→ **EXERCISE BRIEF**
Each line of the data below holding the word "quadWaves" must be copied.
== RECORDED DATA ==
-- ==== Sys2Proof/Machine/Access.lean ====
section
/-!
DEFINITION. How the accesses of an operation are performed: which byte a load returns (R77, R80, R89, R90), when an access must wait
for an earlier one of its wave (R80, R84, R206, R223), the destination of a load (R222), a store at its home (R78, R89, R181),
an atomic at its place (R87, R206, R229 to R232), and the completion of an operation (R85).
-/

namespace Sys2Proof.Machine

/-! ## Kinds of operation -/

/-- The operation loads registers. -/
def OpKind.loads : OpKind → Bool
  | .load _ _ | .loadScalar _ _ _ | .loadBound _ _ | .accLoad _ _ => true
  | _ => false

/-- The operation stores. -/
def OpKind.stores : OpKind → Bool
  | .store _ | .scratchStore | .accStore _ => true
  | _ => false

/-- A MAT word whose turn is still to come. -/
def OpKind.isMatWord : OpKind → Bool
  | .matWord _ _ => true
  | _ => false

/-- The operation is an atomic. -/
def OpKind.isAtomic : OpKind → Bool
  | .atomic _ _ => true
  | _ => false

/-- KIND of a fault record (R178). -/
def OpKind.recordKind : OpKind → Nat
  | .store _ | .scratchStore => 1
  | .atomic _ _ => 2
  | .accLoad _ _ => 3
  | .accStore _ => 4
  | _ => 0

/-- An access has neither been performed nor faulted, and is not held until its replay set runs. -/
def Access.open (x : Access) : Bool := !x.done && x.fault.isNone && !x.held

/-- Every access of the operation is over. -/
def Op.over (o : Op) : Bool := o.accs.all (·.done)

/-! ## Bytes and places -/

/-- The bytes of the next single-copy atomic piece of an access (R77): up to the end of its sector. -/
def pieceLen (va got n : Nat) : Nat := min (n - got) (48 - (va + got) % 48)

/-- Bytes `i` to `i + k - 1` of a little-endian number. -/
def bytesOf (v i k : Nat) : List Byte := leBytes k (v / 256 ^ i)

/-- The number with bytes `i` onward replaced. -/
def withBytes (v i : Nat) (bs : List Byte) : Nat :=
  v % 256 ^ i + 256 ^ i * (leNat bs + 256 ^ bs.length * (v / 256 ^ (i + bs.length)))

/-- The keys of the storage that a scratchpad access touches. -/
def accKeys (s : State) (t : Team) (wave : Nat) (x : Access) : List Nat :=
  match levelBytes s t wave x.lane x.level x.addr x.n with
  | .ok ps => ps.map fun p => match p with | .scr k => 2 * k | .pad k => 2 * k + 1
  | .error _ => []

/-- Two runs of bytes have one in common; `lines` widens both to whole lines. -/
def runsMeet (lines : Bool) (a : Int) (n : Nat) (b : Int) (m : Nat) : Bool :=
  if lines then decide (a / 192 ≤ (b + m - 1) / 192) && decide (b / 192 ≤ (a + n - 1) / 192)
  else decide (a < b + m) && decide (b < a + n)

/-- Two accesses of one wave touch a common byte by their addresses; `lines` widens both to whole lines. -/
def meets (s : State) (t : Team) (wave : Nat) (lines : Bool) (x y : Access) : Bool :=
  if x.level = .g && y.level = .g then runsMeet lines x.addr x.n y.addr y.n
  else if x.level = .g || y.level = .g then false
  else if x.level = y.level then (decide (x.level ≠ .lane) || x.lane == y.lane) && runsMeet false x.addr x.n y.addr y.n
  else (accKeys s t wave x).any fun k => (accKeys s t wave y).contains k

/-- The physical granule of a VA of a context. -/
def granuleOf (s : State) (c : Context) (va : Int) : Option Nat :=
  match translate s c (va.toNat / 49152) with
  | .leaf _ pgn _ => some pgn
  | _ => none
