/-- The room without a team at `p0`. -/
def CoreRoom.take (r : CoreRoom) (k : KInfo) (p0 n : Nat) : CoreRoom :=
  ⟨(upto 4).map fun q => r.slots.getD q 0 - quadWaves k q, (p0, n) :: r.used, r.tiles - teamTiles k, r.blocks - teamBlocks k⟩

/-- The room of a core with the teams that are placed there. -/
def coreRoom (s : State) (die core : Nat) : CoreRoom :=
  (s.teams.filter fun t => t.status = .placed && t.die == die && t.core == core).foldl
    (fun r t => r.take t.k t.p0 (footprint t.k (isDet s t))) ⟨[16, 16, 16, 16], [], 64, 64⟩

/-- The lowest multiple of 192 at which `n` bytes are free (R112). -/
def findPlace (used : List (Nat × Nat)) (n : Nat) : Option Nat :=
  let up (x : Nat) : Nat := (x + 191) / 192 * 192
  let fits (p : Nat) : Bool := decide (p + n ≤ 524288) && used.all fun u => decide (p + n ≤ u.1) || decide (u.1 + u.2 ≤ p) || n == 0 || u.2 == 0
  ((0 :: used.map fun u => up (u.1 + u.2)).filter fits).min?

/-- Where a team fits on a core. -/
def CoreRoom.fits (r : CoreRoom) (k : KInfo) (n : Nat) : Option Nat :=
  if (upto 4).all (fun q => decide (quadWaves k q ≤ r.slots.getD q 0)) && decide (teamTiles k ≤ r.tiles) && decide (teamBlocks k ≤ r.blocks)
  then findPlace r.used n else none

/-- How many more teams of a kernel a core can take; at most 64, one for each wave slot. -/
def CoreRoom.count (k : KInfo) (n : Nat) : Nat → CoreRoom → Nat
  | 0, _ => 0
  | m + 1, r => match r.fits k n with | some p => CoreRoom.count k n m (r.take k p n) + 1 | none => 0

/-- The wave stack slots of a context that its teams hold (R112, R135). -/
def slotsHeld (s : State) (cid : Nat) : List Nat :=
  s.teams.foldl (fun l t => if t.sweep.cid == cid && t.status != .ended then l ++ t.slots else l) []

/-- The lowest `n` free wave stack slots of a context, if it has them. -/
def freeStack (s : State) (c : Context) (n : Nat) : Option (List Nat) :=
  let held := slotsHeld s c.cid
  let free := ((upto (held.length + n)).filter fun k => !held.contains k && decide (k < c.nslot)).take n
  if free.length = n then some free else none

/-- The free team slots F(d) of a die for a sweep (R383); a fenced die runs no team (R9). -/
def freeTeams (s : State) (w : Sweep) (c : Context) (die : Nat) : Nat :=
  if s.dieFence.getLsbD die then 0
  else
  let n := footprint w.k w.det
  let cores := (upto 36).foldl (fun m k => m + CoreRoom.count w.k n 64 (coreRoom s die k)) 0
  let stack := (c.nslot - (slotsHeld s c.cid).length) / max 1 w.k.team
  min cores stack - (waitingAt s die).length

/-! ## What a claim's return does (R378, R380, R384) -/

/-- The affinity hash (R384). -/
def affinity (seed : W32) (bs : List Byte) : W32 :=
  let c (d : Nat) : W32 := BitVec.ofNat 32 (recCoord bs d)
  seed + c 0 * 0x9E3779B1 + c 1 * 0x85EBCA77 + c 2 * 0xC2B2AE3D + c 3 * 0x27D4EB2F + c 4 * 0x165667B1

/-- The die of a mask with the most free team slots, the lowest on a tie (R378). -/
def bestReplica (s : State) (w : Sweep) (c : Context) (vs : List Nat) : Nat :=
  (vs.foldl (fun (m : Option (Nat × Nat)) v =>
    let f := freeTeams s w c ((physDie c v).getD 0)
    match m with
    | none => some (v, f)
    | some (u, g) => if g < f then some (v, f) else some (u, g)) none).elim 0 (·.1)

/-- The virtual die of a claimed record's team (R378). -/
def teamDie (s : State) (w : Sweep) (c : Context) (bs : List Byte) : Nat :=
  let n := max 1 (boundDies c)
  match recState bs with
  | 1 => fieldAt bs 13 1 % 8
  | 2 =>
    if w.rw || w.det then recHome bs
    else bestReplica s w c ((upto n).filter fun v => v == recHome bs || bitsOf (fieldAt bs 12 1) v v == 1)
  | _ => if recUnplaced bs then (affinity w.seed bs).toNat / 65536 % n else recHome bs
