-- ==== Sys2Proof/Machine/Admin.lean ====
section
/-!
DEFINITION. The admin queue's packets (R394, R395): contexts, the mapping of queues (R403), budgets (R404), the debugger's packets, live
firmware updates (R411, R412, R420), and the registers that start the packet cores (R410, R417).
-/

namespace Sys2Proof.Machine

/-- An admin packet takes effect and completes. -/
def adminDone (s : State) (q : Queue) (r : RawPkt) (go : State → State) : State := completePkt (go (startPkt s q r 0 false)) r.ref

/-- An admin packet fails: an error record, and no other effect (R394). -/
def adminFail (s : State) (q : Queue) (r : RawPkt) (sub : Nat) : State := failHead s q r 0 sub r.ref.va

/-! ## CTX_CREATE (R193, R395) -/

/-- The table of virtual dies breaks R8: a gap, a duplicate, none bound, or a fenced die. Bits 6:3 of a byte, and the die bits of an entry that is not
valid, are given no meaning and no refusal: any value passes, means nothing, and is read back by RDSYS as it was written (DESIGN CHOICE, log
entry 91). -/
def vdmapBad (s : State) (vs : List Nat) : Bool :=
  let bound := vs.filter fun b => decide (128 ≤ b)
  let ds := bound.map (· % 8)
  bound.isEmpty || (vs.take bound.length != bound) || ds.dedup.length != ds.length || ds.any fun d => s.dieFence.getLsbD d

/-- A context from its record's 192 bytes; its die-pad windows are still to be placed. -/
def contextOf (bs : List Byte) : Context :=
  let n (i k : Nat) : Nat := fieldAt bs i k
  { cid := n 0 2, asid := n 2 2, vdmap := (upto 8).map fun k => n (8 + k) 1, root := bitsOf (n 16 8) 39 0, rootSlot := bitsOf (n 16 8) 42 40
    stripe := n 24 1, bken := bitsOf (n 25 1) 0 0 == 1, nslot := n 28 4, stackBase := n 32 8, save := n 40 8, saveSize := n 48 8
    fring := n 56 8, fcount := n 64 4, jcount := n 68 4, jtab := n 72 8, padlen := n 80 4, pads := [], fvec := n 84 2, fport := n 86 1
    nextSeq := 0, faults := [], jars := [], mailbox := [], nextTag := 1, collRounds := [], dead := false, stage2 := Config.secondStageRoot (n 0 2) }

/-- Every granule of the jar table lies in one local stack (R199, R395). -/
def jtabBad (s : State) (c : Context) : Bool :=
  let last := c.jtab + (48 * c.jcount - 1) / 49152
  !pgnPresent s c.jtab || (pgnSocket c.jtab).isNone || !pgnPresent s last || pgnSocket last != pgnSocket c.jtab || decide (2 ^ 40 ≤ c.jtab)

/-- A context record breaks R8 or R395. -/
def contextBad (s : State) (bs : List Byte) : Bool :=
  let c := contextOf bs
  c.cid = 0 || decide (4096 ≤ c.cid) || (ctxOf s c.cid).isSome || vdmapBad s c.vdmap || fieldAt bs 16 8 / 2 ^ 43 ≠ 0 || decide (6 ≤ c.rootSlot)
    || decide (20 < c.stripe) || decide (1 < fieldAt bs 25 1) || decide (c.nslot < 1) || decide (2 ^ 20 < c.nslot) || c.stackBase % 49152 ≠ 0
    || c.save % 192 ≠ 0 || c.fring % 48 ≠ 0 || decide (c.fcount < 1) || decide (2 ^ 20 < c.fcount) || decide (c.jcount < 1)
    || decide (2 ^ 24 < c.jcount) || jtabBad s c || c.padlen % 192 ≠ 0 || decide (67108864 < c.padlen) || decide (2047 < c.fvec)
    || decide (1 < c.fport) || fieldAt bs 4 4 ≠ 0 || fieldAt bs 26 2 ≠ 0 || fieldAt bs 87 105 ≠ 0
===
→ **FINISHED EXERCISE**
  ⟨(upto 4).map fun q => r.slots.getD q 0 - quadWaves k q, (p0, n) :: r.used, r.tiles - teamTiles k, r.blocks - teamBlocks k⟩
  if (upto 4).all (fun q => decide (quadWaves k q ≤ r.slots.getD q 0)) && decide (teamTiles k ≤ r.tiles) && decide (teamBlocks k ≤ r.blocks)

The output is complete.